With a difficult decision to make, Gyoojun turned to an important mentor for advice: a Korean Wycliffe staff member back in Korea named Min-Young Jung.
“You just overcame all those language and cultural barriers coming to Canada—just to study and live here, right?” asked Jung who is currently associate director of Wycliffe Global Alliance (the international umbrella agency of which Wycliffe Canada is a member). “Why not be a Wycliffe missionary to benefit other cultures?”
Gyoojun followed his mentors’ advice. However, instead of becoming a translator, he chose to create a ministry for Korean diaspora churches in Canada.
“I saw the needs of this mobilization ministry,” Gyoojun explains. “Wycliffe Canada was also looking for ethnic workers who can connect ethnic churches to Wycliffe and its Bible translation ministries.”
In the following years, he created a ministry that runs several programs aimed at recruiting Korean-Canadians to serve with Wycliffe overseas and connect churches with the mission field.
These two must go together in Korean congregations, explains Gyoojun.
“For Korean churches, it’s very group or community-oriented. So, without having a good relationship with the local churches, it’s very hard to recruit people because they [are viewed as only] belonging there.”
Who is the Ideal Missionary?
Gyoojun believes Korean-Canadians are fantastic missionary candidates because they already have experience adapting to a new culture.
“Korean-Canadians have already gone through that process,” he says. “Wherever they go around the world, they find it far easier than someone with experience in only one culture.”
Although Korean-Canadians may be ideal candidates, it’s still a long process for interested candidates to become Wycliffe missionaries. Those interested are often as young as high school students and sometimes after years of communication, and a verbal commitment, the person decides not to join.
“Sometimes we have felt like, wow, these guys are fully ready to go. Then they just take off,” he explains. “We get so excited to see the result as soon as possible, but it takes longer than expected.”
In that long process, however, Gyoojun’s original calling as a pastor comes into play. Potential recruits are people with whom Gyoonjun can pastor and build relationships. When a teenager talks to him about their wild future dreams, Gyoojun listens, not because one day the teen may become a Bible translator, but first because he is loved by Christ.
“In this kind of secularized society, how can we mobilize people to sacrifice all other things and then go to the field for 10 years or 20 years to translate the Bible? It’s impossible, right? Who could do that?”

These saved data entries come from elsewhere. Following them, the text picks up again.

/-! ## append -/

@[simp] theorem State.append_pending (j : Job) : (s.append j).pending = s.pending := rfl
@[simp] theorem State.append_powered (j : Job) : (s.append j).powered = s.powered := rfl
@[simp] theorem State.append_resetLow (j : Job) : (s.append j).resetLow = s.resetLow := rfl
@[simp] theorem State.append_starting (j : Job) : (s.append j).starting = s.starting := rfl
@[simp] theorem State.append_requests (j : Job) : (s.append j).requests = s.requests := rfl
@[simp] theorem State.append_output (j : Job) : (s.append j).output = s.output := rfl
@[simp] theorem State.append_reading (j : Job) : (s.append j).reading = s.reading := rfl
@[simp] theorem State.append_frameErrors (j : Job) : (s.append j).frameErrors = s.frameErrors := rfl
@[simp] theorem State.append_overruns (j : Job) : (s.append j).overruns = s.overruns := rfl
@[simp] theorem State.append_fresh (j : Job) : (s.append j).fresh = s.fresh := rfl
@[simp] theorem State.append_cause (j : Job) : (s.append j).cause = s.cause := rfl
@[simp] theorem State.append_pointer (j : Job) : (s.append j).pointer = s.pointer := rfl
@[simp] theorem State.append_keys (j : Job) : (s.append j).keys = s.keys := rfl
@[simp] theorem State.append_roots (j : Job) : (s.append j).roots = s.roots := rfl
@[simp] theorem State.append_nvQueue (j : Job) : (s.append j).nvQueue = s.nvQueue := rfl
@[simp] theorem State.append_nvWrite (j : Job) : (s.append j).nvWrite = s.nvWrite := rfl
@[simp] theorem State.append_rootReplies (j : Job) : (s.append j).rootReplies = s.rootReplies := rfl
@[simp] theorem State.append_identity (j : Job) : (s.append j).identity = s.identity := rfl
@[simp] theorem State.append_renewals (j : Job) : (s.append j).renewals = s.renewals := rfl
@[simp] theorem State.append_links (j : Job) : (s.append j).links = s.links := rfl
@[simp] theorem State.append_faults (j : Job) : (s.append j).faults = s.faults := rfl
@[simp] theorem State.append_noticeMode (j : Job) : (s.append j).noticeMode = s.noticeMode := rfl
@[simp] theorem State.append_owed (j : Job) : (s.append j).owed = s.owed := rfl
@[simp] theorem State.append_log (j : Job) : (s.append j).log = s.log := rfl
@[simp] theorem State.append_lost (j : Job) : (s.append j).lost = s.lost := rfl
@[simp] theorem State.append_tickCount (j : Job) : (s.append j).tickCount = s.tickCount := rfl
@[simp] theorem State.append_draws (j : Job) : (s.append j).draws = s.draws := rfl
@[simp] theorem State.append_choices (j : Job) : (s.append j).choices = s.choices := rfl
@[simp] theorem State.append_protections (j : Job) : (s.append j).protections = s.protections := rfl
@[simp] theorem State.append_keySet (j : Job) (m : Link) : (s.append j).keySet m = s.keySet m := rfl
@[simp] theorem State.append_renewal (j : Job) (m : Link) : (s.append j).renewal m = s.renewal m := rfl
@[simp] theorem State.append_entry (j : Job) (m : Link) : (s.append j).entry m = s.entry m := rfl
@[simp] theorem State.append_faultRecord (j : Job) (m : Link) : (s.append j).faultRecord m = s.faultRecord m := rfl
@[simp] theorem State.append_root (j : Job) (n : EntryNo) : (s.append j).root n = s.root n := rfl

/-! ## onFirst -/

@[simp] theorem State.onFirst_pending (l : Link) (f : Job → Job) : (s.onFirst l f).pending = s.pending := rfl
@[simp] theorem State.onFirst_powered (l : Link) (f : Job → Job) : (s.onFirst l f).powered = s.powered := rfl
@[simp] theorem State.onFirst_resetLow (l : Link) (f : Job → Job) : (s.onFirst l f).resetLow = s.resetLow := rfl
@[simp] theorem State.onFirst_starting (l : Link) (f : Job → Job) : (s.onFirst l f).starting = s.starting := rfl
@[simp] theorem State.onFirst_requests (l : Link) (f : Job → Job) : (s.onFirst l f).requests = s.requests := rfl
@[simp] theorem State.onFirst_output (l : Link) (f : Job → Job) : (s.onFirst l f).output = s.output := rfl
@[simp] theorem State.onFirst_reading (l : Link) (f : Job → Job) : (s.onFirst l f).reading = s.reading := rfl
@[simp] theorem State.onFirst_frameErrors (l : Link) (f : Job → Job) : (s.onFirst l f).frameErrors = s.frameErrors := rfl
@[simp] theorem State.onFirst_overruns (l : Link) (f : Job → Job) : (s.onFirst l f).overruns = s.overruns := rfl
@[simp] theorem State.onFirst_fresh (l : Link) (f : Job → Job) : (s.onFirst l f).fresh = s.fresh := rfl
@[simp] theorem State.onFirst_cause (l : Link) (f : Job → Job) : (s.onFirst l f).cause = s.cause := rfl
@[simp] theorem State.onFirst_pointer (l : Link) (f : Job → Job) : (s.onFirst l f).pointer = s.pointer := rfl
@[simp] theorem State.onFirst_keys (l : Link) (f : Job → Job) : (s.onFirst l f).keys = s.keys := rfl
@[simp] theorem State.onFirst_roots (l : Link) (f : Job → Job) : (s.onFirst l f).roots = s.roots := rfl
@[simp] theorem State.onFirst_nvQueue (l : Link) (f : Job → Job) : (s.onFirst l f).nvQueue = s.nvQueue := rfl
@[simp] theorem State.onFirst_nvWrite (l : Link) (f : Job → Job) : (s.onFirst l f).nvWrite = s.nvWrite := rfl
@[simp] theorem State.onFirst_rootReplies (l : Link) (f : Job → Job) : (s.onFirst l f).rootReplies = s.rootReplies := rfl
@[simp] theorem State.onFirst_identity (l : Link) (f : Job → Job) : (s.onFirst l f).identity = s.identity := rfl
@[simp] theorem State.onFirst_renewals (l : Link) (f : Job → Job) : (s.onFirst l f).renewals = s.renewals := rfl
@[simp] theorem State.onFirst_links (l : Link) (f : Job → Job) : (s.onFirst l f).links = s.links := rfl
@[simp] theorem State.onFirst_faults (l : Link) (f : Job → Job) : (s.onFirst l f).faults = s.faults := rfl
@[simp] theorem State.onFirst_noticeMode (l : Link) (f : Job → Job) : (s.onFirst l f).noticeMode = s.noticeMode := rfl
@[simp] theorem State.onFirst_owed (l : Link) (f : Job → Job) : (s.onFirst l f).owed = s.owed := rfl
@[simp] theorem State.onFirst_log (l : Link) (f : Job → Job) : (s.onFirst l f).log = s.log := rfl
@[simp] theorem State.onFirst_lost (l : Link) (f : Job → Job) : (s.onFirst l f).lost = s.lost := rfl
@[simp] theorem State.onFirst_tickCount (l : Link) (f : Job → Job) : (s.onFirst l f).tickCount = s.tickCount := rfl
@[simp] theorem State.onFirst_draws (l : Link) (f : Job → Job) : (s.onFirst l f).draws = s.draws := rfl
@[simp] theorem State.onFirst_choices (l : Link) (f : Job → Job) : (s.onFirst l f).choices = s.choices := rfl
@[simp] theorem State.onFirst_protections (l : Link) (f : Job → Job) : (s.onFirst l f).protections = s.protections := rfl
@[simp] theorem State.onFirst_keySet (l : Link) (f : Job → Job) (m : Link) : (s.onFirst l f).keySet m = s.keySet m := rfl
@[simp] theorem State.onFirst_renewal (l : Link) (f : Job → Job) (m : Link) : (s.onFirst l f).renewal m = s.renewal m := rfl
@[simp] theorem State.onFirst_entry (l : Link) (f : Job → Job) (m : Link) : (s.onFirst l f).entry m = s.entry m := rfl
@[simp] theorem State.onFirst_faultRecord (l : Link) (f : Job → Job) (m : Link) : (s.onFirst l f).faultRecord m = s.faultRecord m := rfl
@[simp] theorem State.onFirst_root (l : Link) (f : Job → Job) (n : EntryNo) : (s.onFirst l f).root n = s.root n := rfl

/-! ## removeFirst -/

@[simp] theorem State.removeFirst_pending (l : Link) : (s.removeFirst l).pending = s.pending := rfl
@[simp] theorem State.removeFirst_powered (l : Link) : (s.removeFirst l).powered = s.powered := rfl
@[simp] theorem State.removeFirst_resetLow (l : Link) : (s.removeFirst l).resetLow = s.resetLow := rfl
@[simp] theorem State.removeFirst_starting (l : Link) : (s.removeFirst l).starting = s.starting := rfl
@[simp] theorem State.removeFirst_requests (l : Link) : (s.removeFirst l).requests = s.requests := rfl
@[simp] theorem State.removeFirst_output (l : Link) : (s.removeFirst l).output = s.output := rfl
@[simp] theorem State.removeFirst_reading (l : Link) : (s.removeFirst l).reading = s.reading := rfl
@[simp] theorem State.removeFirst_frameErrors (l : Link) : (s.removeFirst l).frameErrors = s.frameErrors := rfl
@[simp] theorem State.removeFirst_overruns (l : Link) : (s.removeFirst l).overruns = s.overruns := rfl
@[simp] theorem State.removeFirst_fresh (l : Link) : (s.removeFirst l).fresh = s.fresh := rfl
@[simp] theorem State.removeFirst_cause (l : Link) : (s.removeFirst l).cause = s.cause := rfl
@[simp] theorem State.removeFirst_pointer (l : Link) : (s.removeFirst l).pointer = s.pointer := rfl
@[simp] theorem State.removeFirst_keys (l : Link) : (s.removeFirst l).keys = s.keys := rfl
@[simp] theorem State.removeFirst_roots (l : Link) : (s.removeFirst l).roots = s.roots := rfl
@[simp] theorem State.removeFirst_nvQueue (l : Link) : (s.removeFirst l).nvQueue = s.nvQueue := rfl
@[simp] theorem State.removeFirst_nvWrite (l : Link) : (s.removeFirst l).nvWrite = s.nvWrite := rfl
@[simp] theorem State.removeFirst_rootReplies (l : Link) : (s.removeFirst l).rootReplies = s.rootReplies := rfl
@[simp] theorem State.removeFirst_identity (l : Link) : (s.removeFirst l).identity = s.identity := rfl
@[simp] theorem State.removeFirst_renewals (l : Link) : (s.removeFirst l).renewals = s.renewals := rfl
@[simp] theorem State.removeFirst_links (l : Link) : (s.removeFirst l).links = s.links := rfl
@[simp] theorem State.removeFirst_faults (l : Link) : (s.removeFirst l).faults = s.faults := rfl
@[simp] theorem State.removeFirst_noticeMode (l : Link) : (s.removeFirst l).noticeMode = s.noticeMode := rfl
@[simp] theorem State.removeFirst_owed (l : Link) : (s.removeFirst l).owed = s.owed := rfl
@[simp] theorem State.removeFirst_log (l : Link) : (s.removeFirst l).log = s.log := rfl
@[simp] theorem State.removeFirst_lost (l : Link) : (s.removeFirst l).lost = s.lost := rfl
@[simp] theorem State.removeFirst_tickCount (l : Link) : (s.removeFirst l).tickCount = s.tickCount := rfl
@[simp] theorem State.removeFirst_draws (l : Link) : (s.removeFirst l).draws = s.draws := rfl
@[simp] theorem State.removeFirst_choices (l : Link) : (s.removeFirst l).choices = s.choices := rfl
@[simp] theorem State.removeFirst_protections (l : Link) : (s.removeFirst l).protections = s.protections := rfl
@[simp] theorem State.removeFirst_keySet (l : Link) (m : Link) : (s.removeFirst l).keySet m = s.keySet m := rfl
@[simp] theorem State.removeFirst_renewal (l : Link) (m : Link) : (s.removeFirst l).renewal m = s.renewal m := rfl
@[simp] theorem State.removeFirst_entry (l : Link) (m : Link) : (s.removeFirst l).entry m = s.entry m := rfl
@[simp] theorem State.removeFirst_faultRecord (l : Link) (m : Link) : (s.removeFirst l).faultRecord m = s.faultRecord m := rfl
@[simp] theorem State.removeFirst_root (l : Link) (n : EntryNo) : (s.removeFirst l).root n = s.root n := rfl

/-! ## removeLane -/

@[simp] theorem State.removeLane_pending (lane : Lane) : (s.removeLane lane).pending = s.pending := rfl
@[simp] theorem State.removeLane_powered (lane : Lane) : (s.removeLane lane).powered = s.powered := rfl
@[simp] theorem State.removeLane_resetLow (lane : Lane) : (s.removeLane lane).resetLow = s.resetLow := rfl
@[simp] theorem State.removeLane_starting (lane : Lane) : (s.removeLane lane).starting = s.starting := rfl
@[simp] theorem State.removeLane_requests (lane : Lane) : (s.removeLane lane).requests = s.requests := rfl
@[simp] theorem State.removeLane_output (lane : Lane) : (s.removeLane lane).output = s.output := rfl
@[simp] theorem State.removeLane_reading (lane : Lane) : (s.removeLane lane).reading = s.reading := rfl
@[simp] theorem State.removeLane_frameErrors (lane : Lane) : (s.removeLane lane).frameErrors = s.frameErrors := rfl
@[simp] theorem State.removeLane_overruns (lane : Lane) : (s.removeLane lane).overruns = s.overruns := rfl
@[simp] theorem State.removeLane_fresh (lane : Lane) : (s.removeLane lane).fresh = s.fresh := rfl
@[simp] theorem State.removeLane_cause (lane : Lane) : (s.removeLane lane).cause = s.cause := rfl
@[simp] theorem State.removeLane_pointer (lane : Lane) : (s.removeLane lane).pointer = s.pointer := rfl
@[simp] theorem State.removeLane_keys (lane : Lane) : (s.removeLane lane).keys = s.keys := rfl
@[simp] theorem State.removeLane_roots (lane : Lane) : (s.removeLane lane).roots = s.roots := rfl
@[simp] theorem State.removeLane_nvQueue (lane : Lane) : (s.removeLane lane).nvQueue = s.nvQueue := rfl
@[simp] theorem State.removeLane_nvWrite (lane : Lane) : (s.removeLane lane).nvWrite = s.nvWrite := rfl
@[simp] theorem State.removeLane_rootReplies (lane : Lane) : (s.removeLane lane).rootReplies = s.rootReplies := rfl
@[simp] theorem State.removeLane_identity (lane : Lane) : (s.removeLane lane).identity = s.identity := rfl
@[simp] theorem State.removeLane_renewals (lane : Lane) : (s.removeLane lane).renewals = s.renewals := rfl
@[simp] theorem State.removeLane_links (lane : Lane) : (s.removeLane lane).links = s.links := rfl
@[simp] theorem State.removeLane_faults (lane : Lane) : (s.removeLane lane).faults = s.faults := rfl
@[simp] theorem State.removeLane_noticeMode (lane : Lane) : (s.removeLane lane).noticeMode = s.noticeMode := rfl
@[simp] theorem State.removeLane_owed (lane : Lane) : (s.removeLane lane).owed = s.owed := rfl
@[simp] theorem State.removeLane_log (lane : Lane) : (s.removeLane lane).log = s.log := rfl
@[simp] theorem State.removeLane_lost (lane : Lane) : (s.removeLane lane).lost = s.lost := rfl
@[simp] theorem State.removeLane_tickCount (lane : Lane) : (s.removeLane lane).tickCount = s.tickCount := rfl
@[simp] theorem State.removeLane_draws (lane : Lane) : (s.removeLane lane).draws = s.draws := rfl
@[simp] theorem State.removeLane_choices (lane : Lane) : (s.removeLane lane).choices = s.choices := rfl
@[simp] theorem State.removeLane_protections (lane : Lane) : (s.removeLane lane).protections = s.protections := rfl
@[simp] theorem State.removeLane_keySet (lane : Lane) (m : Link) : (s.removeLane lane).keySet m = s.keySet m := rfl
@[simp] theorem State.removeLane_renewal (lane : Lane) (m : Link) : (s.removeLane lane).renewal m = s.renewal m := rfl
@[simp] theorem State.removeLane_entry (lane : Lane) (m : Link) : (s.removeLane lane).entry m = s.entry m := rfl
@[simp] theorem State.removeLane_faultRecord (lane : Lane) (m : Link) : (s.removeLane lane).faultRecord m = s.faultRecord m := rfl
@[simp] theorem State.removeLane_root (lane : Lane) (n : EntryNo) : (s.removeLane lane).root n = s.root n := rfl
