/-! ## The sorts of change -/

/-- From `s` to `t` at most the fault monitor and its notices have moved: fault records, output, owed set and log. -/
structure FaultFrame (s t : State) : Prop where
  pending : t.pending = s.pending
  powered : t.powered = s.powered
  resetLow : t.resetLow = s.resetLow
  starting : t.starting = s.starting
  requests : t.requests = s.requests
  reading : t.reading = s.reading
  frameErrors : t.frameErrors = s.frameErrors
  overruns : t.overruns = s.overruns
  fresh : t.fresh = s.fresh
  cause : t.cause = s.cause
  pool : t.pool = s.pool
  pointer : t.pointer = s.pointer
  keys : t.keys = s.keys
  roots : t.roots = s.roots
  nvQueue : t.nvQueue = s.nvQueue
  nvWrite : t.nvWrite = s.nvWrite
  rootReplies : t.rootReplies = s.rootReplies
  identity : t.identity = s.identity
  renewals : t.renewals = s.renewals
  links : t.links = s.links
  noticeMode : t.noticeMode = s.noticeMode
  tickCount : t.tickCount = s.tickCount
  draws : t.draws = s.draws
  choices : t.choices = s.choices
  protections : t.protections = s.protections

/-- From `s` to `t` at most a round of link `l` has moved: the fault monitor, the link's jobs, its key set, its renewal
context, live ceilings, the NV write queue, and the open choices. -/
structure RoundFrame (l : Link) (s t : State) : Prop where
  pending : t.pending = s.pending
  powered : t.powered = s.powered
  resetLow : t.resetLow = s.resetLow
  starting : t.starting = s.starting
  requests : t.requests = s.requests
  reading : t.reading = s.reading
  frameErrors : t.frameErrors = s.frameErrors
  overruns : t.overruns = s.overruns
  fresh : t.fresh = s.fresh
  cause : t.cause = s.cause
  pointer : t.pointer = s.pointer
  rootReplies : t.rootReplies = s.rootReplies
  identity : t.identity = s.identity
  links : t.links = s.links
  noticeMode : t.noticeMode = s.noticeMode
  tickCount : t.tickCount = s.tickCount
  protections : t.protections = s.protections
  keySet : ∀ m, m ≠ l → t.keySet m = s.keySet m
  renewal : ∀ m, m ≠ l → t.renewal m = s.renewal m
  jobList : ∀ m, m ≠ l → t.jobList m = s.jobList m
  root : ∀ e, ∃ c, t.root e = { s.root e with ceiling := c }

/-- From `s` to `t` at most what link `l` holds has moved: a round of it and its link table entry. -/
structure LinkFrame (l : Link) (s t : State) : Prop where
  pending : t.pending = s.pending
  powered : t.powered = s.powered
  resetLow : t.resetLow = s.resetLow
  starting : t.starting = s.starting
  requests : t.requests = s.requests
  reading : t.reading = s.reading
  frameErrors : t.frameErrors = s.frameErrors
  overruns : t.overruns = s.overruns
  fresh : t.fresh = s.fresh
  cause : t.cause = s.cause
  pointer : t.pointer = s.pointer
  rootReplies : t.rootReplies = s.rootReplies
  identity : t.identity = s.identity
  noticeMode : t.noticeMode = s.noticeMode
  tickCount : t.tickCount = s.tickCount
  protections : t.protections = s.protections
  keySet : ∀ m, m ≠ l → t.keySet m = s.keySet m
  renewal : ∀ m, m ≠ l → t.renewal m = s.renewal m
  entry : ∀ m, m ≠ l → t.entry m = s.entry m
  jobList : ∀ m, m ≠ l → t.jobList m = s.jobList m
  root : ∀ e, ∃ c, t.root e = { s.root e with ceiling := c }

/-- From `s` to `t` nothing has moved but what the links hold: the port's counts and queue, the time base, the levels and
the stored images are as they were. -/
structure PartFrame (s t : State) : Prop where
  pending : t.pending = s.pending
  powered : t.powered = s.powered
  resetLow : t.resetLow = s.resetLow
  starting : t.starting = s.starting
  requests : t.requests = s.requests
  reading : t.reading = s.reading
  frameErrors : t.frameErrors = s.frameErrors
  overruns : t.overruns = s.overruns
  fresh : t.fresh = s.fresh
  cause : t.cause = s.cause
  pointer : t.pointer = s.pointer
  rootReplies : t.rootReplies = s.rootReplies
  identity : t.identity = s.identity
  noticeMode : t.noticeMode = s.noticeMode
  tickCount : t.tickCount = s.tickCount
  protections : t.protections = s.protections
  root : ∀ e, ∃ c, t.root e = { s.root e with ceiling := c }

theorem FaultFrame.refl (s : State) : FaultFrame s s := by constructor <;> rfl

theorem FaultFrame.trans {s t u : State} (h : FaultFrame s t) (k : FaultFrame t u) : FaultFrame s u := by
  constructor
  · exact k.pending.trans h.pending
  · exact k.powered.trans h.powered
  · exact k.resetLow.trans h.resetLow
  · exact k.starting.trans h.starting
  · exact k.requests.trans h.requests
  · exact k.reading.trans h.reading
  · exact k.frameErrors.trans h.frameErrors
  · exact k.overruns.trans h.overruns
  · exact k.fresh.trans h.fresh
  · exact k.cause.trans h.cause
  · exact k.pool.trans h.pool
  · exact k.pointer.trans h.pointer
  · exact k.keys.trans h.keys
  · exact k.roots.trans h.roots
  · exact k.nvQueue.trans h.nvQueue
  · exact k.nvWrite.trans h.nvWrite
  · exact k.rootReplies.trans h.rootReplies
  · exact k.identity.trans h.identity
  · exact k.renewals.trans h.renewals
  · exact k.links.trans h.links
  · exact k.noticeMode.trans h.noticeMode
  · exact k.tickCount.trans h.tickCount
  · exact k.draws.trans h.draws
  · exact k.choices.trans h.choices
  · exact k.protections.trans h.protections

theorem FaultFrame.keySet {s t : State} (h : FaultFrame s t) (m : Link) : t.keySet m = s.keySet m := by
  simp [State.keySet, h.keys]

theorem FaultFrame.renewal {s t : State} (h : FaultFrame s t) (m : Link) : t.renewal m = s.renewal m := by
  simp [State.renewal, h.renewals]

theorem FaultFrame.entry {s t : State} (h : FaultFrame s t) (m : Link) : t.entry m = s.entry m := by
  simp [State.entry, h.links]

theorem FaultFrame.root {s t : State} (h : FaultFrame s t) (e : EntryNo) : t.root e = s.root e := by
  simp [State.root, h.roots]

theorem FaultFrame.round {s t : State} (l : Link) (h : FaultFrame s t) : RoundFrame l s t where
  pending := h.pending
  powered := h.powered
  resetLow := h.resetLow
  starting := h.starting
  requests := h.requests
  reading := h.reading
  frameErrors := h.frameErrors
  overruns := h.overruns
  fresh := h.fresh
  cause := h.cause
  pointer := h.pointer
  rootReplies := h.rootReplies
  identity := h.identity
  links := h.links
  noticeMode := h.noticeMode
  tickCount := h.tickCount
  protections := h.protections
  keySet m _ := h.keySet m
  renewal m _ := h.renewal m
  jobList m _ := by simp [State.jobList, h.pool]
  root e := ⟨(s.root e).ceiling, h.root e⟩

theorem RoundFrame.refl (l : Link) (s : State) : RoundFrame l s s := (FaultFrame.refl s).round l

theorem RoundFrame.trans {l : Link} {s t u : State} (h : RoundFrame l s t) (k : RoundFrame l t u) :
    RoundFrame l s u where
  pending := k.pending.trans h.pending
  powered := k.powered.trans h.powered
  resetLow := k.resetLow.trans h.resetLow
  starting := k.starting.trans h.starting
  requests := k.requests.trans h.requests
  reading := k.reading.trans h.reading
  frameErrors := k.frameErrors.trans h.frameErrors
  overruns := k.overruns.trans h.overruns
  fresh := k.fresh.trans h.fresh
  cause := k.cause.trans h.cause
  pointer := k.pointer.trans h.pointer
  rootReplies := k.rootReplies.trans h.rootReplies
  identity := k.identity.trans h.identity
  links := k.links.trans h.links
  noticeMode := k.noticeMode.trans h.noticeMode
  tickCount := k.tickCount.trans h.tickCount
  protections := k.protections.trans h.protections
  keySet m hm := (k.keySet m hm).trans (h.keySet m hm)
  renewal m hm := (k.renewal m hm).trans (h.renewal m hm)
  jobList m hm := (k.jobList m hm).trans (h.jobList m hm)
  root e := by
    obtain ⟨c, hc⟩ := h.root e
    obtain ⟨d, hd⟩ := k.root e
    exact ⟨d, by rw [hd, hc]⟩

theorem RoundFrame.entry {l : Link} {s t : State} (h : RoundFrame l s t) (m : Link) : t.entry m = s.entry m := by
  simp [State.entry, h.links]

theorem RoundFrame.link {l : Link} {s t : State} (h : RoundFrame l s t) : LinkFrame l s t where
  pending := h.pending
  powered := h.powered
  resetLow := h.resetLow
  starting := h.starting
  requests := h.requests
  reading := h.reading
  frameErrors := h.frameErrors
  overruns := h.overruns
  fresh := h.fresh
  cause := h.cause
  pointer := h.pointer
  rootReplies := h.rootReplies
  identity := h.identity
  noticeMode := h.noticeMode
  tickCount := h.tickCount
  protections := h.protections
  keySet := h.keySet
  renewal := h.renewal
  entry m _ := h.entry m
  jobList := h.jobList
  root := h.root

theorem LinkFrame.refl (l : Link) (s : State) : LinkFrame l s s := (RoundFrame.refl l s).link

theorem LinkFrame.trans {l : Link} {s t u : State} (h : LinkFrame l s t) (k : LinkFrame l t u) : LinkFrame l s u where
  pending := k.pending.trans h.pending
  powered := k.powered.trans h.powered
  resetLow := k.resetLow.trans h.resetLow
  starting := k.starting.trans h.starting
  requests := k.requests.trans h.requests
  reading := k.reading.trans h.reading
  frameErrors := k.frameErrors.trans h.frameErrors
  overruns := k.overruns.trans h.overruns
  fresh := k.fresh.trans h.fresh
  cause := k.cause.trans h.cause
  pointer := k.pointer.trans h.pointer
  rootReplies := k.rootReplies.trans h.rootReplies
  identity := k.identity.trans h.identity
  noticeMode := k.noticeMode.trans h.noticeMode
  tickCount := k.tickCount.trans h.tickCount
  protections := k.protections.trans h.protections
  keySet m hm := (k.keySet m hm).trans (h.keySet m hm)
  renewal m hm := (k.renewal m hm).trans (h.renewal m hm)
  entry m hm := (k.entry m hm).trans (h.entry m hm)
  jobList m hm := (k.jobList m hm).trans (h.jobList m hm)
  root e := by
    obtain ⟨c, hc⟩ := h.root e
    obtain ⟨d, hd⟩ := k.root e
    exact ⟨d, by rw [hd, hc]⟩

theorem LinkFrame.part {l : Link} {s t : State} (h : LinkFrame l s t) : PartFrame s t where
  pending := h.pending
  powered := h.powered
  resetLow := h.resetLow
  starting := h.starting
  requests := h.requests
  reading := h.reading
  frameErrors := h.frameErrors
  overruns := h.overruns
  fresh := h.fresh
  cause := h.cause
  pointer := h.pointer
  rootReplies := h.rootReplies
  identity := h.identity
  noticeMode := h.noticeMode
  tickCount := h.tickCount
  protections := h.protections
  root := h.root

theorem PartFrame.refl (s : State) : PartFrame s s := (LinkFrame.refl 0 s).part

theorem PartFrame.trans {s t u : State} (h : PartFrame s t) (k : PartFrame t u) : PartFrame s u where
  pending := k.pending.trans h.pending
  powered := k.powered.trans h.powered
  resetLow := k.resetLow.trans h.resetLow
  starting := k.starting.trans h.starting
  requests := k.requests.trans h.requests
  reading := k.reading.trans h.reading
  frameErrors := k.frameErrors.trans h.frameErrors
  overruns := k.overruns.trans h.overruns
  fresh := k.fresh.trans h.fresh
  cause := k.cause.trans h.cause
  pointer := k.pointer.trans h.pointer
  rootReplies := k.rootReplies.trans h.rootReplies
  identity := k.identity.trans h.identity
  noticeMode := k.noticeMode.trans h.noticeMode
  tickCount := k.tickCount.trans h.tickCount
  protections := k.protections.trans h.protections
  root e := by
    obtain ⟨c, hc⟩ := h.root e
    obtain ⟨d, hd⟩ := k.root e
    exact ⟨d, by rw [hd, hc]⟩

/-! ## Notices and occurrences -/

theorem State.placeNotice_frame (s : State) (l : Link) : FaultFrame s (s.placeNotice l) := by constructor <;> rfl

theorem State.becomePending_frame (s : State) (l : Link) : FaultFrame s (s.becomePending l) := by
  unfold State.becomePending
  split
  · exact .refl s
  · split
    · exact s.placeNotice_frame l
    · constructor <;> rfl

theorem State.ceasePending_frame (s : State) (l : Link) : FaultFrame s (s.ceasePending l) := by constructor <;> rfl

theorem State.judgePending_frame (s : State) (l : Link) (before : Bool) : FaultFrame s (s.judgePending l before) := by
  unfold State.judgePending
  split
  · exact s.becomePending_frame l
  · exact s.ceasePending_frame l
  · exact .refl s
  · exact .refl s

theorem serveOwedList_frame (ls : List Link) (s : State) : FaultFrame s (serveOwedList ls s) := by
  induction ls generalizing s with
  | nil => exact .refl s
  | cons l rest ih =>
    unfold serveOwedList
    split
    · exact .trans (.trans (by constructor <;> rfl) (State.placeNotice_frame { s with owed := rest } l)) (ih _)
    · exact .refl s

theorem State.serveOwed_frame (s : State) : FaultFrame s s.serveOwed := serveOwedList_frame s.owed s

theorem State.onFaults_frame (s : State) (l : Link) (f : FaultRecord → FaultRecord) : FaultFrame s (s.onFaults l f) := by
  constructor <;> rfl

theorem State.offerLog_frame (s : State) (x : LogEntry) : FaultFrame s (s.offerLog x) := by
  unfold State.offerLog
  split <;> constructor <;> rfl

It would be impossible if God didn’t call people to the work of Bible translation, he explains, before referring to Matthew 9: 37-38 (NIV): “The harvest is plentiful but the workers are few. Ask the Lord of the harvest, therefore, to send out workers into his harvest field.”
Gyoojun’s belief that each person has a calling in life isn’t based solely on his belief in Scripture. It’s also rooted in his experience as a child growing up in Korea.
One day when he was a child squirming in his church pew, God and His Word gripped his attention and allowed him to concentrate.
Gyoojun says he looked up at the pastor at the pulpit and suddenly he could focus. As the pastor read from the Word of God, his attention was no longer jumbled.
Years later, after accepting the Lord and being convinced the Lord had called him to pastoral ministry, Gyoojun learned that his mom had made a vow to God when he was just a baby that she would commit him to the Lord.
“When I was really young, there were four or five times I almost died,” he says. Finally his mom took Gyoojun to a pastor. When he prayed for the youngster, he asked his mom if she would commit him to God and to becoming a pastor if he survived.
Amazed that God had saved Gyoojun’s life, his mom dedicated him to the Lord’s service.
It’s with this calling that Gyoojun seeks those called to Wycliffe among Korean-Canadians.